* _WHAT TO WORK ON_: When a line below contains the string "stray", show that line.

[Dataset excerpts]
+===+

/-- RETURN_BLOCK_READY (R186): READY_CTR of active job `i` has reached j + 1 for its next block j. -/
def returnBlockReady (k i : Nat) (s : State) : State :=
  match (s.gln k).rets[i]? with
  | none => s
  | some j =>
    match physOf s (rjLcore j.words) with
    | none => s
    | some p =>
      if j.opn && j.fail == 0 && decide (j.ready < j.blocks) && decide (j.ready + 1 ≤ s.get (CORE_ARR_COUNT p (rjReadyCtr j.words)))
      then putRet k { j with ready := j.ready + 1 } s else s

/-- Whether an active job waits for MANCTR, or with its earlier blocks sent for READY_CTR (R186). -/
def retWaits (j : RetJob) (s : State) : Bool :=
  match physOf s (rjLcore j.words) with
  | none => true
  | some p =>
    if j.opn then
      match j.todo with
      | a :: _ => !a.marker && decide (j.ready ≤ a.blk) && decide (s.get (CORE_ARR_COUNT p (rjReadyCtr j.words)) < a.blk + 1)
      | [] => false
    else decide (s.get (CORE_ARR_COUNT p (rjManctr j.words)) < rjNseg j.words)

/-- GLN_READY_TIMEOUT (R188): the wait of active job `i` has exceeded READY_LIMIT_US. -/
def glnReadyTimeout (k i : Nat) (s : State) : State :=
  match (s.gln k).rets[i]? with
  | none => s
  | some j => if j.fail == 0 && retWaits j s then retFail k j cGlnReadyTimeout s else s

/-- A completed piece or marker (R188). -/
def retDoneReq (k : Nat) (d : DoneReq) (s : State) : State :=
  match d.agent with
  | .unit _ _ tag node =>
    let h := s.gln k
    match h.outs.find? (fun o => o.oid == tag) with
    | none => s
    | some o =>
      let o2 := { o with left := o.left - 1, ok := o.ok && d.status == 0 }
      let rest := h.outs.filter (fun q => q.oid != tag)
      let t := s.setGln k { h with outs := if o2.left = 0 then rest else rest ++ [o2] }
      match (t.gln k).rets.find? (fun j => j.aid == o.aid) with
      | none => t
      | some j =>
        let t := if o2.left = 0 ∧ o2.ok then
            (if o.marker then t
             else (putRet k { j with rows := j.rows + 1, bytes := j.bytes + o.bytes } t).count (GLN_RET_SENT_COUNT k) 1)
          else t
        match (t.gln k).rets.find? (fun j => j.aid == o.aid) with
        | some j2 => if d.status ≠ 0 then retFail k { j2 with peer := node } cGlnRetSend t else t
        | none => t
  | _ => s

/-- Whether a job's next act can go (R186): its block is ready, and its node has no end marker of this job in flight. -/
def retCan (k : Nat) (s : State) (j : RetJob) : Bool :=
  j.opn &&
  match j.todo with
  | [] => false
  | a :: _ =>
    if a.marker then true
    else
      let node := (j.segs.getD a.seg (0, 0, 0)).1
      decide (a.blk < j.ready) && !(s.gln k).outs.any (fun o => o.aid == j.aid && o.marker && o.node == node)

/-- Extension words of a return piece or marker (R265). -/
def retExt (sub tag : Nat) (d : List Nat) (slot piece pieces count abort : Nat) : List Nat :=
  [putF sub 0 4 + putF tag 4 16 + putF (rjExpert d) 20 14 + putF (rjReplica d) 34 2 + putF slot 36 13 + putF piece 49 7 +
     putF pieces 56 7, putF count 0 14 + putF abort 14 1, 0, 0, 0, 0, 0, 0]
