/-- A GROUP job at the head of ring `n` (R204). Differing copies break R204 (log entry 23). -/
def groupJob (action n : Nat) (s : State) : State :=
  if !colReadyRing n s || colHeadKind n s != (7, action) then s
  else
    match colCopies n s with
    | (none, t) => t
    | (some (d, same), t) =>
      let g := gdGctx d
      if !same || !groupBits d then groupEnd n d cCollGroup t
      else if action = 1 then
        (if !gOpen t g || colQueued g t || t.col.jobs.any (fun j => j.inGroup && j.g == g) then groupEnd n d cCollGroup t
         else
          let t := { t with col := { t.col with votes := t.col.votes.filter (fun v => v.g != g),
                                                held := t.col.held.filter (fun h => h.1 != g) } }
          groupEnd n d 0 (four (fun k u => u.set (COL_GCTX_A_OPEN k g) 0) t))
      else if gOpen t g then groupEnd n d cCollGroup t
      else
        match groupTable n d t with
        | (none, u) => groupEnd n d cCollGroup u
        | (some ns, u) =>
          let rank := ns.findIdx (fun x => x == u.node)
          let u := { u with col := { u.col with nodes := Tab.set (fun _ => []) u.col.nodes g ns } }
          groupEnd n d 0 (setGroup g true (hierOk ns rank u) rank ns.length (gdGid d) 0 (groupDigest (gdGid d) ns) u)

def execGroupOpen (n : Fin 16) (s : State) : Host.Outcome State Fault Refusal := .next (s.live (colStep (groupJob 0 n)))
def execGroupClose (n : Fin 16) (s : State) : Host.Outcome State Fault Refusal := .next (s.live (colStep (groupJob 1 n)))

/-! Swaths and shares (R210, R213). -/

def numBlocks (d : List Nat) : Nat := ceilDiv (cdCount d) 64
def numSwaths (d : List Nat) : Nat := ceilDiv (numBlocks d) (max 1 (cdSwath d))
def swathLo (d : List Nat) (i : Nat) : Nat := 64 * i * cdSwath d
def swathHi (d : List Nat) (i : Nat) : Nat := min (cdCount d) (64 * (i + 1) * cdSwath d)
def swathLen (d : List Nat) (i : Nat) : Nat := swathHi d i - swathLo d i

/-- The elements that rank `r` receives (R210). -/
def colShare (d : List Nat) (p r : Nat) : Nat × Nat :=
  if cdOp d = 2 then (r * (cdCount d / p), (r + 1) * (cdCount d / p)) else (0, cdCount d)

/-- The part of swath `i` in a rank's share. -/
def shareSpan (d : List Nat) (p r i : Nat) : Nat × Nat :=
  let q := colShare d p r
  (max q.1 (swathLo d i), min q.2 (swathHi d i))

/-- Bytes of a member's output at most, of its input, and of the workspace (R210, R224). -/
def outBytes (d : List Nat) (p : Nat) : Nat :=
  match cdOp d with
  | 1 => cdCount d * fmtBytes (cdOut d)
  | 2 => cdCount d / max 1 p * fmtBytes (cdOut d)
  | 3 => p * cdCount d
  | 5 => cdCount d
  | 4 | 7 => p * cdCap d
  | _ => 0

def inBytes (d : List Nat) (p rank : Nat) : Nat :=
  match cdOp d with
  | 1 | 2 => cdCount d * fmtBytes (cdDtype d)
  | 3 => cdCount d
  | 5 => if rank = cdRoot d then cdCount d else 0
  | 4 => cdCap d
  | 7 => if p = 0 then 0 else (p - 1) * cdSstride d + cdCap d
  | _ => 0

def workNeed (d : List Nat) (p : Nat) : Nat :=
  if cdIsRed d then 64 * numBlocks d * (laneBytes d + fmtBytes (cdOut d)) + 2 * numBlocks d
  else if cdStream d then 0 else outBytes d p

/-- R211's combinations. -/
def comboOk (d : List Nat) : Bool :=
  let inF := cdDtype d == 0 || cdDtype d == 1 || cdDtype d == 2 || cdDtype d == 4
  let outF := cdOut d == 0 || cdOut d == 1 || cdOut d == 2 || cdOut d == 4
  if cdRed d = 0 then
    (if cdAt d then (inF || cdDtype d == 11) && outF else cdWire d == 2 && cdDtype d == 10 && cdOut d == 10)
  else decide (cdRed d < 3) && cdWire d == 3 && (inF || cdDtype d == 10) && cdDtype d == cdOut d

/-- The fields of R207, R210, R211 and R223 without the addresses. -/
def collFieldsOk (d : List Nat) (p : Nat) : Bool :=
  let op := cdOp d
  onlyBits d [bitMask 0 49, bitMask 0 51, allBits, allBits, allBits, allBits, bitMask 0 39, allBits, allBits, allBits,
    bitMask 0 55, bitMask 0 27, allBits, bitMask 0 41, 0, 0] &&
  dw d 0 0 4 == 6 && decide (1 ≤ op) && decide (op ≤ 7) && decide (cdAlgo d < 3) && (cdRmode d == 0 || cdRmode d == 4) &&
  decide (100 ≤ cdLimit d) && decide (cdLimit d ≤ 10000000) &&
  (if op = 5 then decide (cdRoot d < p) else cdRoot d == 0) &&
  (if cdIsRed d then
    comboOk d && cdCount d != 0 && cdSwath d != 0 && cdCap d == 0 && cdSstride d == 0 && (op == 1 || cdCount d % p == 0)
   else
    cdDtype d == 0 && cdOut d == 0 && cdRed d == 0 && cdSwath d == 0 && ((cdCount d == 0) == (op == 6)) &&
      (if op = 3 ∨ op = 5 then cdCount d % 64 == 0 else true) &&
      (if op = 4 ∨ op = 7 then cdCap d % 64 == 0 else cdCap d == 0) &&
      (if op = 7 then cdSstride d % 64 == 0 else cdSstride d == 0)) &&
  (!cdStream d || ((op == 3 || op == 5) && cdCount d % 2048 == 0))

/-- Whether byte ranges, as address and length, do not overlap one another. -/
def disjoint : List (Nat × Nat) → Bool
  | [] => true
  | (a, n) :: rest => rest.all (fun b => decide (a + n ≤ b.1) || decide (b.1 + b.2 ≤ a)) && disjoint rest

/-- The addresses of a descriptor (R208): global address, bytes that the operation uses there, and alignment. -/
def collSpans (d : List Nat) (p rank : Nat) : List (Nat × Nat × Nat) :=
  let v := cdOp d == 4 || cdOp d == 7
  [(cdSrc d, inBytes d p rank, 64), (cdDst d, outBytes d p, 64), (cdWork d, cdWorkBytes d, 64),
   (cdSize d, (if cdOp d = 4 then 4 else if cdOp d = 7 then 4 * p else 0), 1),
   (cdOutcnt d, (if v then 4 * p else 0), 1)]

/-- A streamed collective's DST lies in PLCORE's core store, with at most 8,192 slots (R223). -/
def streamOk (d : List Nat) (p : Nat) (s : State) : Bool :=
  !cdStream d ||
    (match physOf s (cdPlcore d) with
     | some c => inCore (gaOff (cdDst d)) (outBytes d p) == some c && decide (outBytes d p / 2048 ≤ 8192)
     | none => false)

/-- Whether a descriptor keeps R207, R208, R210, R211, R218, R220 (SWATH of DIRECT) and R223, R224. -/
def collOk (d : List Nat) (g : Nat) (s : State) : Bool :=
  let p := gSize s g
  let sp := collSpans d p (gRank s g)
  collFieldsOk d p && gaOk s 64 (cdCompl d) && sp.all (fun x => gaOk s x.2.2 x.1) &&
  disjoint ((sp.filter (fun x => x.2.1 != 0)).map (fun x => (gaOff x.1, x.2.1))) && decide (workNeed d p ≤ cdWorkBytes d) &&
  (cdWorkBytes d == 0 || inHbm (gaOff (cdWork d)) (cdWorkBytes d)) && streamOk d p s &&
  (cdAlgo d != 0 || (decide (p ≤ 256) && (!cdIsRed d || decide (cdSwath d ≤ 4096)))) && (cdAlgo d != 2 || gHier s g)

/-- The capability bits that a collective uses (R220). -/
def capsNeed (d : List Nat) : Nat :=
  8 + (if cdIsRed d then (if cdWire d = 1 then 2 else 1) + (if cdAt d then 4 else 0) else if cdOp d = 6 then 0 else 16)

/-- The check of R220 on every plane: 0, COLL_DESC or COLL_SWITCH. -/
def planeCheck (d : List Nat) (s : State) : Nat :=
  if cdAlgo d = 0 then 0
  else if cdIsRed d && (List.range 4).any (fun k => decide (s.get (COL_RCTX_UNITS k k) * 4096 < cdSwath d * 64 * laneBytes d))
    then cCollDesc
  else if (List.range 4).any (fun k => s.get (COL_RCTX_COUNT k k) == 0 || s.get (COL_RCTX_CAPS k k) &&& capsNeed d != capsNeed d)
    then cCollSwitch
  else 0

/-! Sending (R214, R218, R221, R265). -/

def addTab (t : Tab Nat) (k n : Nat) : Tab Nat := Tab.set (fun _ => 0) t k (Tab.get (fun _ => 0) t k + n)

/-- A COLL packet of a collective. -/
def colPkt (g seq dig key cls phase code index rank contrib lw : Nat) (data : List Byte) (s : State) : Packet :=
  ({ h := { kind := kColl, cls := cls, key := key, ext := 1 },
     ext := [gDig s g, dig, putF seq 0 32 + putF phase 32 4 + putF code 36 16, putF index 0 32 + putF rank 32 17,
             putF contrib 0 17 + putF lw 17 2, 0, 0, 0], data := data } : Packet).sized

/-- Sends one packet to the switch of UPk, as a packet of engine `k`'s pair with it (R264, R270; log entry 25). -/
def toSwitch (k : Nat) (p : Packet) (s : State) : State := vtIssue k swNode .none p none s

/-- Data cut into packets of up to 2,048 bytes; at least one. -/
def cut2k (bs : List Byte) : List (List Byte) :=
  if bs.isEmpty then [[]] else pieces2k (bs.length / 2048 + 1) bs

def lwOf (d : List Nat) : Nat := if cdIsRed d && cdWire d == 1 then 1 else 0

def jobClass (j : ColJob) (s : State) : Nat := s.get (COL_PLOT_CLASS 0 j.ring)
def jobKey (j : ColJob) (s : State) : Nat := s.get (COL_PLOT_PKEY 0 j.ring)

/-- Charges bytes sent to an engine (R229, R231). -/
def sentBytes (k n : Nat) (js : ColJob × State) : ColJob × State :=
  ({ js.1 with tx := addTab js.1.tx k n }, js.2.count (COL_BYTES_TX_COUNT k) n)

/-- Engine work in rc (R227). -/
def workRc (k n : Nat) (j : ColJob) : ColJob := { j with rc := addTab j.rc k n }

/-- Sends data of one phase to ranks of the group; nothing more is sent once ABORTING (R214). -/
def sendRanks (k phase index : Nat) (ranks : List Nat) (data : List Byte) (js : ColJob × State) : ColJob × State :=
  if js.1.st = csAborting then js
  else
    ranks.foldl (fun u r =>
      let t := (cut2k data).foldl (fun t bs =>
        vtIssue k (gNode t js.1.g r) .none (colPkt js.1.g js.1.seq js.1.dig (jobKey js.1 t) (jobClass js.1 t) phase 0 index
          (gRank t js.1.g) 1 (lwOf js.1.words) bs t) none t) u.2
      sentBytes k data.length (u.1, t)) js
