/-- One vote at the combine point (R215). A vote for a group that is not open, or for a collective that has ended with no
vote open here, is a stray packet (R226). -/
def voteAt (p : Packet) (s : State) : State :=
  match groupOf s p with
  | none => stray p s
  | some g =>
    let seq := cpSeq p
    let v := match votesOf s g seq with
      | some v => v
      | none => { g := g, seq := seq, dig := cpDig p, key := p.h.key, cls := p.h.cls }
    if colEnded s g seq && (v.fin || (votesOf s g seq).isNone) then stray p s
    else if v.fin || gRank s g % 16 != 0 then s
    else if cpPhase p = phAbort then concludeAbort v (cpCode p) s
    else if cpPhase p = phOpen then
      let v2 := { v with opens := (v.opens.filter (fun r => r != cpRank p)) ++ [cpRank p] }
      (if cpDig p ≠ v.dig then noteMismatch g seq (concludeAbort v2 cCollMismatch s)
       else if v2.opens.length = (voteRanks s v2).length && !v2.went then conclude v2 phGo phOpen 0 (putVotes { v2 with went := true } s)
       else putVotes v2 s)
    else if cpDig p ≠ v.dig then mismatch g seq (putVotes v s)
    else
      let v2 := { v with closes := (v.closes.filter (fun r => r != cpRank p)) ++ [cpRank p] }
      if v2.closes.length = (voteRanks s v2).length then
        -- a block's combine point still passes the apex's result on
        conclude v2 phCommit phClose 0 (putVotes { v2 with fin := !(hierHere s v2).getD false } s)
      else putVotes v2 s

/-- OPEN_VOTE, CLOSE_VOTE, ABORT_VOTE (R215). -/
def vote (phase i : Nat) (s : State) : State :=
  match colTake [phase] none i s with
  | (some p, _, t) => voteAt p t
  | (none, _, t) => t

def execOpenVote (i : Nat) (s : State) : Host.Outcome State Fault Refusal := .next (s.live (colStep (vote phOpen i)))
def execCloseVote (i : Nat) (s : State) : Host.Outcome State Fault Refusal := .next (s.live (colStep (vote phClose i)))
def execAbortVote (i : Nat) (s : State) : Host.Outcome State Fault Refusal := .next (s.live (colStep (vote phAbort i)))

/-- In HIER, the member of rank 16b passes a result of the apex to its block (R215). The algorithm shows by the collective,
open or queued, or by the votes that the block's combine point holds. -/
def passOn (sw : Bool) (p : Packet) (s : State) : State :=
  match groupOf s p with
  | some g =>
    let hier := match algoOf s g (cpSeq p) with | some a => a == 2 | none => (votesOf s g (cpSeq p)).isSome
    if sw && hier && gRank s g % 16 == 0 then
      (List.range 15).foldl (fun t i =>
        vtIssue 0 (gNode t g (gRank t g + i + 1)) .none
          (colPkt g (cpSeq p) (cpDig p) p.h.key p.h.cls (cpPhase p) (cpCode p) 0 (gRank t g) 1 0 [] t) none t) s
    else s
  | none => s

/-! Data received and formed (R55 to R58, R212, R218). -/

/-- Inserts a chunk by PSN (log entry 25). -/
def insChunk (c : ColChunk) : List ColChunk → List ColChunk
  | [] => [c]
  | d :: ds => if psnLt c.psn d.psn then c :: d :: ds else d :: insChunk c ds

/-- The bytes received of a phase, index and rank, in order of PSN. -/
def gather (j : ColJob) (phase index rank : Nat) : List Byte :=
  ((j.chunks.filter (fun c => c.phase == phase && c.index == index && c.rank == rank)).foldl
    (fun l c => insChunk c l) []).flatMap (fun c => c.bytes)

/-- Bytes that a phase of swath `i` has for rank `r` of `p` members. -/
def phaseLen (d : List Nat) (p r phase i : Nat) : Nat :=
  if phase = phAnchor ∨ phase = phAnchorR then 2 * ceilDiv (swathLen d i) 64
  else if phase = phValues then
    ((shareSpan d p r i).2 - (shareSpan d p r i).1) * fmtBytes (cdOut d)
  else swathLen d i * laneBytes d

+===+

* _TASK SOLUTION_:
vote open here, is a stray packet (R226). -/
  | none => stray p s
    if colEnded s g seq && (v.fin || (votesOf s g seq).isNone) then stray p s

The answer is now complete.